__RECORDS PROVIDED__.
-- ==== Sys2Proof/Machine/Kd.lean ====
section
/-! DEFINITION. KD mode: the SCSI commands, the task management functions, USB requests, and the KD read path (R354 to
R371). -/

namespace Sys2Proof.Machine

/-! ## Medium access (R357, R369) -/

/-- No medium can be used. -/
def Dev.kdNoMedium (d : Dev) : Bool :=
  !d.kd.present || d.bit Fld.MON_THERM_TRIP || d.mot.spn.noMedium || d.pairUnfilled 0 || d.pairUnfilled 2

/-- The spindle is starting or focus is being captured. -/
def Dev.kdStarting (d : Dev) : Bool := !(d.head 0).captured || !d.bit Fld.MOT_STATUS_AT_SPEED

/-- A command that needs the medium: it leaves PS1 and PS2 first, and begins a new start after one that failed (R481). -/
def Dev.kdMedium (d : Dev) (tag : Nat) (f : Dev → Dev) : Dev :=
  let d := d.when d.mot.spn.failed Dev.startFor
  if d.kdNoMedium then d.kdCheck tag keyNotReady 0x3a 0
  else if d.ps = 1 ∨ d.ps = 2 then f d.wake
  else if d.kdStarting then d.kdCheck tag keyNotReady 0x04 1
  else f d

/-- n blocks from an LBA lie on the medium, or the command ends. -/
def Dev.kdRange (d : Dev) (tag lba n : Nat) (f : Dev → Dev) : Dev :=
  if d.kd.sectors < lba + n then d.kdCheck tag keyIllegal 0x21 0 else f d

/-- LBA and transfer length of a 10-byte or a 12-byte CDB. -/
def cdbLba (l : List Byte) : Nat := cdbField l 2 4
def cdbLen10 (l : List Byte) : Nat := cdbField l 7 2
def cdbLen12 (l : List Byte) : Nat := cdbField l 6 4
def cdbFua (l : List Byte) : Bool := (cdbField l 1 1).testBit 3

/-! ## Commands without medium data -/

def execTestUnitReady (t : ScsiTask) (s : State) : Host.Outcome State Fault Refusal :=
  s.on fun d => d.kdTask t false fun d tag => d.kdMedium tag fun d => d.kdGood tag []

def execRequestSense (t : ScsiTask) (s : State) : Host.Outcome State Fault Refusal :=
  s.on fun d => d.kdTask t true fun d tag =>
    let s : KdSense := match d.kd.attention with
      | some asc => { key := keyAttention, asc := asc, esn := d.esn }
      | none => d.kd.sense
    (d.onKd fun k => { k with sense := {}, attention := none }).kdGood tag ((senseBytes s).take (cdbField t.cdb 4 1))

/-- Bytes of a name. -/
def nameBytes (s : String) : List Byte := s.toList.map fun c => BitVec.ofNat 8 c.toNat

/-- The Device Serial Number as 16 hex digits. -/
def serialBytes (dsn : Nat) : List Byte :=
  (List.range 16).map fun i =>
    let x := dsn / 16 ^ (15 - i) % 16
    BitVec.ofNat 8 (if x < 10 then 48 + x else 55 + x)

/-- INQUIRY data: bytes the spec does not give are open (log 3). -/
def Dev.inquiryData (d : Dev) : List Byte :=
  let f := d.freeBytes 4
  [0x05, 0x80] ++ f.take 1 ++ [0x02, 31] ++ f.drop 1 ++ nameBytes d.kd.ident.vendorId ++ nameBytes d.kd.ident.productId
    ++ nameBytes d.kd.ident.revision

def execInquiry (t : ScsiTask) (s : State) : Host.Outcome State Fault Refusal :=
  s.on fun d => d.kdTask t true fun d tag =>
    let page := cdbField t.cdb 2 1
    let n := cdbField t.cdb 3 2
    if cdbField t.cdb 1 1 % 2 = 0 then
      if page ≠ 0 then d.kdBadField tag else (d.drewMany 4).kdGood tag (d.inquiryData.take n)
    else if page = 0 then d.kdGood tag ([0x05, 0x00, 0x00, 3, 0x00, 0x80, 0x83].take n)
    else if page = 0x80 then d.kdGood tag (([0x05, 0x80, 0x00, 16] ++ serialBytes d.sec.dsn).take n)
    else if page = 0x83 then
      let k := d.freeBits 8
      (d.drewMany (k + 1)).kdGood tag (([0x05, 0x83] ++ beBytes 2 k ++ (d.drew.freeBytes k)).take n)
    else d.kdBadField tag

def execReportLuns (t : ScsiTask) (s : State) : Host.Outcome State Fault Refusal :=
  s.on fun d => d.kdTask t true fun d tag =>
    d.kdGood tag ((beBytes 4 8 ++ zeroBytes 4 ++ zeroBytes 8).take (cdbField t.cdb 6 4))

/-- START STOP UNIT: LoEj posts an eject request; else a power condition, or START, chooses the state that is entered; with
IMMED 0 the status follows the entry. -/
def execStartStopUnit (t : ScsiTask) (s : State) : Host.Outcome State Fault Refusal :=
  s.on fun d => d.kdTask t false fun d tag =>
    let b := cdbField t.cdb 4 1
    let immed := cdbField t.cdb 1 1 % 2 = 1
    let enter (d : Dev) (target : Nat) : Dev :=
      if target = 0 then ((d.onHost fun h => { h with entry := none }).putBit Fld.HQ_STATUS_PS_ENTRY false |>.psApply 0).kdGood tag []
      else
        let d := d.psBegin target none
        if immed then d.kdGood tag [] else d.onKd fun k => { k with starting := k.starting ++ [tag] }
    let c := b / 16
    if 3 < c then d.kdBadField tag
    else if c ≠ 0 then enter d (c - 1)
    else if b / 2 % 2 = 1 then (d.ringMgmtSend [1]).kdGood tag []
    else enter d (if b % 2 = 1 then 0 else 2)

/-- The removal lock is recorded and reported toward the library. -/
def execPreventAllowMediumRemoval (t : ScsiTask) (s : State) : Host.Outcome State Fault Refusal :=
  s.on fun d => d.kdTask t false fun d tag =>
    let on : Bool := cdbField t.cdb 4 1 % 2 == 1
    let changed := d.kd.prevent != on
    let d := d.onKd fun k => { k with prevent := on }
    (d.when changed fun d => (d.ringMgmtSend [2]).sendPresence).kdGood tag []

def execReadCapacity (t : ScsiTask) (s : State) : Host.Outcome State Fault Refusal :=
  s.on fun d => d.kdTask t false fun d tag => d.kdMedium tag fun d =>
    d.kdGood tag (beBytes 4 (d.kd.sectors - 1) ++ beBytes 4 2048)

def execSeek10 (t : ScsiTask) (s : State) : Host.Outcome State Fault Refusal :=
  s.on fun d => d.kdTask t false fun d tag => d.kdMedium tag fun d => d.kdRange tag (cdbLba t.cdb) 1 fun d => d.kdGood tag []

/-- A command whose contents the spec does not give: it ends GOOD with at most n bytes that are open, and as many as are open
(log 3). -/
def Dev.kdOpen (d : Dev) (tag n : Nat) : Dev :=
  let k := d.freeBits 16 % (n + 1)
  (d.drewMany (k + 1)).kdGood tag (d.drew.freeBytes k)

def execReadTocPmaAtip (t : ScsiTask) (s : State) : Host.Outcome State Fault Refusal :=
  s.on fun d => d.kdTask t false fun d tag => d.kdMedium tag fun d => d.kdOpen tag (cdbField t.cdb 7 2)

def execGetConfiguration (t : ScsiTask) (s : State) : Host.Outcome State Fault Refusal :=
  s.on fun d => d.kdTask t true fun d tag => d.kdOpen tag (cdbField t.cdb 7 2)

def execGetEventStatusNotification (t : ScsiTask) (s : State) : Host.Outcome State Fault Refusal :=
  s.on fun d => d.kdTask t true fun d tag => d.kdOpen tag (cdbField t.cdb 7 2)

__WORK REQUIRED__. Show the lines in the entries above that include the string "beBytes".

__ANSWER SECTION__.
      (d.drewMany (k + 1)).kdGood tag (([0x05, 0x83] ++ beBytes 2 k ++ (d.drew.freeBytes k)).take n)
    d.kdGood tag ((beBytes 4 8 ++ zeroBytes 4 ++ zeroBytes 8).take (cdbField t.cdb 6 4))
    d.kdGood tag (beBytes 4 (d.kd.sectors - 1) ++ beBytes 4 2048)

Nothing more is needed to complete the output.